──────── Working data

-- ==== Sys2Proof/Proofs/ConditionEvaluation.lean ====
section
/-! PROOF. The evaluation of a condition (R84 to R87): what a term contributes to the pool of counted bits, when it is known, and
from these the result of the whole condition. -/

namespace Sys2Proof.Machine

/-! ### What one term contributes (R84) -/

/-- The model tests a whole masked word at once; the spec speaks of its bits. -/
theorem word_ne_zero_iff (w : Word) : w ≠ 0 ↔ ∃ i < 16, bitOf w i = true := by
  constructor
  · intro hne
    by_contra hnone
    refine hne (word_ext fun i hi => ?_)
    have hclear : bitOf w i = false := Bool.eq_false_iff.2 fun hbit => hnone ⟨i, hi, hbit⟩
    exact hclear.trans (bitOf_zero i).symm
  · rintro ⟨i, -, hbit⟩ rfl
    simp at hbit

theorem termFails_iff (s : State) (t : Term) :
    termFails s t = true ↔ ∃ i < 16, bitOf t.mask i = true ∧ bitOf (refValue s t.ref) i ≠ bitOf t.pattern i := by
  rw [termFails, decide_eq_true_iff, word_ne_zero_iff]
  refine exists_congr fun i => and_congr_right fun _ => ?_
  simp [and_comm]

theorem termMatches_iff (s : State) (t : Term) :
    termMatches s t = true ↔ ∃ i < 16, bitOf t.mask i = true ∧ bitOf (refValue s t.ref) i = bitOf t.pattern i := by
  rw [termMatches, decide_eq_true_iff, word_ne_zero_iff]
  refine exists_congr fun i => and_congr_right fun hi => ?_
  simp [bitOf_not _ _ hi, and_comm]

theorem not_termFails_iff (s : State) (t : Term) :
    ¬ termFails s t = true ↔ ∀ i < 16, bitOf t.mask i = true → bitOf (refValue s t.ref) i = bitOf t.pattern i := by
  rw [termFails_iff]; push Not; rfl

theorem not_termMatches_iff (s : State) (t : Term) :
    ¬ termMatches s t = true ↔ ∀ i < 16, bitOf t.mask i = true → bitOf (refValue s t.ref) i ≠ bitOf t.pattern i := by
  rw [termMatches_iff]; push Not; rfl

/-! ### When a term is known (R85) -/

theorem refKnown_point_iff (s : State) (held : Bool) (p : Fin 8) :
    refKnown s held (.point p) = true ↔ (pointAt s p.val).quality = .good ∨ held = false := by
  cases h : (pointAt s p.val).quality <;> simp [refKnown, h]

theorem refKnown_entry_iff (s : State) (held : Bool) (i : Fin 64) :
    refKnown s held (.entry i) = true ↔
      ∃ e, entryAt s.mir i.val = some e ∧ (e.status = .live ∨ (e.status = .held ∧ held = false)) := by
  cases he : entryAt s.mir i.val with
  | none => simp [refKnown, he]
  | some e => cases hs : e.status <;> simp [refKnown, he, hs]

theorem allKnown_iff (s : State) (d : Condition) :
    allKnown s d = true ↔ ∀ t ∈ d.terms, t.mask = 0 ∨ refKnown s d.heldUnknown t.ref = true := by
  simp [allKnown, termKnown]

/-! ### The raw result (R86, R87) -/

theorem rawResult_of_known {s : State} {d : Condition} (k : Nat) (h : allKnown s d = true) :
    rawResult s k d = evaluated s d := if_pos h

/-- Settles O47: the pooled result by the mode, the known condition by the kind of each reference, the policy by the branch of the
raw result. -/
theorem conditionEvaluation : Obligations.ConditionEvaluation := by
  intro s k d
  refine ⟨?pool, ?known, rawResult_of_known k, ?policy⟩
  case pool =>
    cases hm : d.mode with
    | all => simp only [evaluated, hm, Bool.not_eq_true', List.any_eq_false, not_termFails_iff]
    | any => simp only [evaluated, hm, List.any_eq_true, termMatches_iff]
    | noneOf => simp only [evaluated, hm, Bool.not_eq_true', List.any_eq_false, not_termMatches_iff]
    | notAll => simp only [evaluated, hm, List.any_eq_true, termFails_iff]
  case known =>
    rw [allKnown_iff]
    refine forall₂_congr fun t _ => or_congr_right ?_
    cases t.ref with
    | point p => exact refKnown_point_iff s d.heldUnknown p
    | entry i => exact refKnown_entry_iff s d.heldUnknown i
  case policy =>
    intro h
    cases hp : d.policy <;> simp [rawResult, h, hp]

end Sys2Proof.Machine
end

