/-- The ENTRY record of an entry that becomes STALE, if it reports (R73, R200). -/
theorem postEntry_stale_recorded {i : Nat} {e : Entry} {s : State} (hs : e.status = .live ∨ e.status = .held) :
    Recorded (if e.report then [⟨.entry, BitVec.ofNat 8 i, mkWord (3 ||| flagAt e.notOffered 4) (entryCode e.status),
      s.line.round⟩] else []) s (postEntry i e { e with status := .stale } s) := by
  have hchanged : EntryStatus.stale ≠ e.status := by rcases hs with h | h <;> simp [h]
  by_cases hr : e.report = true
  · rw [if_pos hr, postEntry, if_pos ⟨hr, .inl hchanged⟩]
    exact recorded_post _ _ _ _
  · rw [if_neg hr, postEntry, if_neg fun h => hr h.1]
    exact recorded_refl s

theorem staleEntryAt_stale {i : Nat} {e : Entry} {s : State} (hr : s.ctl.state ≠ .config) (h : entryAt s.mir i = some e)
    (hs : e.status = .live ∨ e.status = .held) (ha : e.ageLimit.toNat ≤ e.age) :
    Recorded (if e.report then [⟨.entry, BitVec.ofNat 8 i, mkWord (3 ||| flagAt e.notOffered 4) (entryCode e.status),
        s.line.round⟩] else []) s (staleEntryAt i s) ∧
      staleEntryAt i s = { s with
        mir := s.mir.set i (some { e with status := .stale })
        cond := { s.cond with notices := s.cond.notices ++ [.entries [i]] }
        evq := (staleEntryAt i s).evq, par := (staleEntryAt i s).par } := by
  rw [staleEntryAt_of_reached h hs ha]
  refine ⟨?_, State.eq_of_blocks (by simp [notify_cond, hr])⟩
  have hposted := postEntry_stale_recorded (i := i) (s := setMir (s.mir.set i (some { e with status := .stale })) s) hs
  exact (hposted.of_start rfl rfl).to_end (by simp) (by simp)

/-- Settles O44: the age-step timer gives one age step of the table; ENTRY_STALE takes what is left of it for one place. -/
theorem ageSteps : Obligations.AgeSteps := by
  refine ⟨fun s => ⟨fun hs htimer => ?step, fun h => ?noStep⟩, fun place s => ⟨fun e hr he hstatus hage => ?stale, fun h => ?stays⟩⟩
  case step =>
    have hexec : exec .ageStepTimer s = .next (ageStep (setCtl { s.ctl with ageTimer := some s.agePeriod } s)) :=
      congrArg Host.Outcome.next (if_pos ⟨hs, Option.isSome_iff_ne_none.2 htimer⟩)
    rw [ageStep_aged] at hexec
    have hr : s.ctl.state ≠ .config := by rcases hs with hs | hs <;> simp [hs]
    refine ⟨_, hexec, by simp; rfl, by simp, updateMirror_cond _ _ hr, ?_, State.eq_of_blocks (by simp)⟩
    exact (updateMirror_recorded agedEntry _ agedEntry_report (setCtl { s.ctl with ageTimer := some s.agePeriod } s)).of_start rfl rfl
  case noStep =>
    refine congrArg Host.Outcome.next (if_neg ?_)
    rintro ⟨hs, htimer⟩
    rcases h with h | h | h
    · simp [h] at hs
    · simp [h] at hs
    · simp [h] at htimer
  case stale =>
    obtain ⟨hrecorded, heq⟩ := staleEntryAt_stale hr he hstatus hage
    exact ⟨_, congrArg Host.Outcome.next (if_neg hr), hrecorded, heq⟩
  case stays =>
    by_cases hr : s.ctl.state = .config
    · exact congrArg Host.Outcome.next (if_pos hr)
    · refine congrArg Host.Outcome.next ((if_neg hr).trans ?_)
      rcases h.resolve_left hr with hnone | ⟨e, he, hstays⟩
      · exact staleEntryAt_of_none hnone
      · exact staleEntryAt_of_stays he (staleIfReached_stays hstays)

/-! ### Query timeouts (R135, R141) -/

theorem timedOut_eq (timeout : Nat) : timedOut timeout = fun q => decide (q.state = .sent ∧ timeout ≤ q.waited) := by
  funext q
  exact (Bool.decide_and _ _).symm

theorem takeTimeouts_qry (s : State) : (takeTimeouts s).qry = { s.qry with queries := s.qry.queries.map fun q =>
    if q.state = .sent ∧ s.settings.timeout.toNat ≤ q.waited then
      { q with state := .done, outcome := some .timeout, result := 0 } else q } := by
  rw [takeTimeouts, timedOut_eq]
  simp [finishQuery]

theorem takeTimeouts_only (s : State) : takeTimeouts s = { s with
    qry := (takeTimeouts s).qry, evq := (takeTimeouts s).evq, par := (takeTimeouts s).par } :=
  State.eq_of_blocks (by simp [takeTimeouts])

theorem takeTimeouts_recorded (s : State) :
    Recorded (queryRecords (fun q => decide (q.state = .sent ∧ s.settings.timeout.toNat ≤ q.waited)) .timeout s.line.round
      s.qry.queries) s (takeTimeouts s) := by
  rw [← timedOut_eq]
  exact finishWhere_recorded _ _ s

/-! ### LONE (R39, R40, R43) -/

theorem deriveMode_lone (st : StationState) (host : Bool) : deriveMode st ⟨host, true⟩ = .safe :=
  if_neg fun h => by simp [HoldReasons.empty] at h

theorem holdRecords_lone (h : HoldReasons) (round : Byte) : holdRecords h ⟨h.host, true⟩ round =
    if h.lone then [] else [⟨.hold, if h.host then 3 else 2, if h.host then 1 else 0, round⟩] := by
  obtain ⟨host, lone⟩ := h
  cases host <;> cases lone <;> rfl

/-- Settles O45: the timeouts and LONE, where the round close has left them, and nothing otherwise. -/
theorem roundLimits : Obligations.RoundLimits := by
  intro s
  refine ⟨fun hs => ?timeout, fun hs => congrArg Host.Outcome.next (if_neg hs), fun hs hlimit hcount hpins => ?lone, fun h => ?stays⟩
  case timeout =>
    exact ⟨_, congrArg Host.Outcome.next (if_pos hs), takeTimeouts_qry s, takeTimeouts_recorded s, takeTimeouts_only s⟩
  case lone =>
    have hr : Running s := by simp [Running, hs]
    have hexec : exec .lone s = .next (setHolds ⟨s.ctl.holds.host, true⟩ s) :=
      congrArg Host.Outcome.next ((if_pos hs).trans (if_pos ⟨hlimit, hcount⟩))
    have hmode : s.ctl.driveMode = deriveMode s.ctl.state s.ctl.holds := hpins.2.1
    refine ⟨_, hexec, ?_, ?_, ?_, by simp⟩
    · rw [setHolds_ctl, deriveMode_lone]
      split
      · rename_i hsame
        rw [hmode, ← hsame, deriveMode_lone]
      · rfl
    · exact setHolds_taken _ hpins hr hr rfl rfl (by simp) rfl hmode
    · rw [← holdRecords_lone]
      exact setHolds_recorded _ s
  case stays =>
    by_cases hs : s.ctl.state = .synced
    · refine congrArg Host.Outcome.next ((if_pos hs).trans (if_neg ?_))
      rintro ⟨hlimit, hcount⟩
      rcases h with h | h | h
      · exact h hs
      · omega
      · exact h hcount
    · exact congrArg Host.Outcome.next (if_neg hs)

end Sys2Proof.Machine

/-! PROOF. A peer's frame delivered: the mirror table and the station controller, then its query and its answer item, then the end of
the sender's slot (R7 to R10, R19, R39, R62 to R66, R136, R139 to R141). -/

namespace Sys2Proof.Machine

/-! ### The frame applied (R8, R39, R63 to R66) -/

theorem applyToEntry_eq (f : SlotFrame) (round : Byte) : applyToEntry f round = offeredEntry f round := by
  funext e
  have hchanged (p : Point) : (decide (p.value ≠ e.value)) = (p.value != e.value) := by
    by_cases h : p.value = e.value <;> simp [h]
  rw [applyToEntry, offeredEntry]
  by_cases hs : e.source = f.sender
  · rw [if_pos hs, if_pos hs]
    cases f.points[e.point.toNat]? with
    | none => rfl
    | some p => simp only [refreshEntry, hchanged]
  · rw [if_neg hs, if_neg hs]

theorem offeredEntry_report (f : SlotFrame) (round : Byte) (e : Entry) : (offeredEntry f round e).report = e.report := by
  unfold offeredEntry
  split
  · split <;> rfl
  · rfl

theorem applyFrame_offered (f : SlotFrame) (s : State) : applyFrame f s =
    updateMirror (offeredEntry f s.line.round) (fun e => decide (e.source = f.sender)) s := by
  rw [applyFrame_eq, applyToEntry_eq]

/-- The station that has applied a frame and not yet derived what the heard peer changes (R39). -/
def frameHeard (f : SlotFrame) (s : State) : State :=
  setCtl { s.ctl with heard := true, loneCounter := 0 } (applyFrame f s)

theorem heardPeer_applyFrame (f : SlotFrame) (s : State) :
    heardPeer (applyFrame f s) = setHolds ⟨s.ctl.holds.host, false⟩ (frameHeard f s) := by
  simp only [heardPeer, frameHeard, applyFrame_offered, updateMirror_frame]

theorem frameHeard_frame (f : SlotFrame) (s : State) :
    (frameHeard f s).ctl = { s.ctl with heard := true, loneCounter := 0 } ∧
    (frameHeard f s).mir = s.mir.map (Option.map (offeredEntry f s.line.round)) ∧ (frameHeard f s).line = s.line ∧
    (frameHeard f s).qry = s.qry ∧ (frameHeard f s).port = s.port ∧ (frameHeard f s).time = s.time ∧
    (frameHeard f s).pending = s.pending ∧ (frameHeard f s).out = s.out ∧ (frameHeard f s).pts = s.pts := by
  simp only [frameHeard, applyFrame_offered]
  simp
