-- ==== Sys2Proof/Word.lean ====
section
/-! DEFINITION. The widths the spec names: bytes, 32-bit register words (R11) and 64-bit values. -/
namespace Sys2Proof

/-- One byte (R7). -/
abbrev Byte := BitVec 8
/-- A register or record word: 32 bits (R7, R11). -/
abbrev Word := BitVec 32
/-- A 64-bit value, two words, the low word first (R7). -/
abbrev DWord := BitVec 64

end Sys2Proof
end

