/-- The result of a group of 32 products (R213 to R217), with its flags. -/
def groupResult (fa fb : Fmt) (a b : List Nat) (sa sb : Nat) : Enc :=
  let va := a.map fa.decode
  let vb := b.map fb.decode
  let prods := List.zipWith (fun x y => (x, y)) va vb
  let plain (c : Nat) : Enc := { code := c, ovf := false, unf := false, nanw := false }
  let infs := prods.filterMap (fun p => if p.1.isInf || p.2.isInf then some (p.1.neg != p.2.neg) else none)
  let infZero := prods.any (fun p => (p.1.isInf && p.2.isZero) || (p.1.isZero && p.2.isInf))
  let fins := prods.filterMap (fun p => match p.1, p.2 with
    | .fin s m e, .fin t n f => if m = 0 ∨ n = 0 then none else some (s != t, m * n, prodX m n e f)
    | _, _ => none)
  if sa = 0xFF ∨ sb = 0xFF then plain Fmt.fp32.canon
  else if prods.any (fun p => p.1.isNan || p.2.isNan) || infZero then plain Fmt.fp32.canon
  else if infs.contains true && infs.contains false then plain Fmt.fp32.canon
  else match infs with
    | s :: _ => plain (0x7F800000 + if s then 2 ^ 31 else 0)
    | [] =>
      match fins with
      | [] => plain 0
      | p :: ps =>
        let emax := ps.foldl (fun (m : Int) q => Max.max m q.2.2) p.2.2
        let v := (p :: ps).foldl (fun (v : Int) q =>
          let w : Int := ((winMag q.2.1 q.2.2 emax : Nat) : Int)
          if q.1 then v - w else v + w) 0
        let t : Int := (sa : Int) + sb - 254
        if v = 0 then plain 0 else toF32 (.fin (decide (v < 0)) v.natAbs (emax + t - 33))

/-- The FP32 accumulator takes a group (R216): the code, and whether OVF and UNF are set by either step. -/
def accGroup (acc : Nat) (g : Enc) : Enc :=
  let r := toF32 ((f32 acc).add (f32 g.code))
  { code := r.code, ovf := r.ovf || g.ovf, unf := r.unf || g.unf, nanw := false }

end Sys2Proof.Machine
end

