-- ==== Sys2Proof/Machine/Elem.lean ====
section
/-! DEFINITION. Base-2 exponential and logarithm, exact enough that one rounding gives the correctly rounded result of R340. -/
namespace Sys2Proof.Machine

/-- Roots 2^(2^−i) for i = 1 up, in units of 2^−160, multiplied where the fraction has a bit: `frac` counts units of 2^−`n`. -/
def exp2Frac : Nat → Nat → Nat → Nat → Nat
  | 0, _, _, acc => acc
  | n + 1, frac, root, acc =>
    let r := isqrt (root * 2 ^ 160)
    exp2Frac n (frac % 2 ^ n) r (if frac / 2 ^ n % 2 = 1 then acc * r / 2 ^ 160 else acc)

/-- 2^x, with a sticky bit below 160 bits when it is not exact. -/
def Num.exp2 : Num → Num
  | .nan _ => .nan false
  | .inf s => if s then Num.zero else .inf false
  | .fin s m e =>
    if m = 0 then .ofNat 1
    -- |x| below 2^−40: the result lies beside 1
    else if e + (m.log2 : Int) < -40 then (if s then .fin false (2 ^ 41 - 1) (-41) else .fin false (2 ^ 41 + 1) (-41))
    -- |x| of 2^12 and above lies beyond every format
    else if 12 ≤ e + (m.log2 : Int) then (if s then .fin false 1 (-5000) else .fin false 1 5000)
    else if 0 ≤ e then .fin false 1 (if s then -((m * 2 ^ e.toNat : Nat) : Int) else ((m * 2 ^ e.toNat : Nat) : Int))
    else
      let n := (-e).toNat
      let v : Int := if s then -(m : Int) else m
      let k := v / ((2 ^ n : Nat) : Int)
      let frac := (v % ((2 ^ n : Nat) : Int)).toNat
      if frac = 0 then .fin false 1 k
      else .fin false (2 * exp2Frac n frac (2 ^ 161) (2 ^ 160) + 1) (k - 161)

/-- Bits of log2 of y ÷ 2^240, for 1 ≤ y ÷ 2^240 < 2, by repeated squaring. -/
def log2Frac : Nat → Nat → Nat → Nat
  | 0, _, acc => acc
  | n + 1, y, acc =>
    let q := y * y / 2 ^ 240
    if 2 ^ 241 ≤ q then log2Frac n (q / 2) (2 * acc + 1) else log2Frac n q (2 * acc)

/-- log2 x, with a sticky bit below 100 bits when it is not exact; log2 of a zero is −∞ and of a negative number NaN (R201, log entry 47). -/
def Num.log2v : Num → Num
  | .nan _ => .nan false
  | .inf s => if s then .nan false else .inf false
  | .fin s m e =>
    if m = 0 then .inf true
    else if s then .nan false
    else
      let l := m.log2
      let k : Int := e + (l : Int)
      if m = 2 ^ l then .fin (decide (k < 0)) k.natAbs 0
      else
        let v : Int := 2 * (k * ((2 ^ 100 : Nat) : Int) + (log2Frac 100 (m * 2 ^ 240 / 2 ^ l) 0 : Nat)) + 1
        .fin (decide (v < 0)) v.natAbs (-101)

end Sys2Proof.Machine
end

────────────────

— What this task involves —
Would you copy, word for word, only the lines from the start of the listing to the one that contains "its bits. -/", both included?

— Problem solution —
-- ==== Sys2Proof/Proofs/ConditionEvaluation.lean ====
section
/-! PROOF. The evaluation of a condition (R84 to R87): what a term contributes to the pool of counted bits, when it is known, and
from these the result of the whole condition. -/

namespace Sys2Proof.Machine

/-! ### What one term contributes (R84) -/

/-- The model tests a whole masked word at once; the spec speaks of its bits. -/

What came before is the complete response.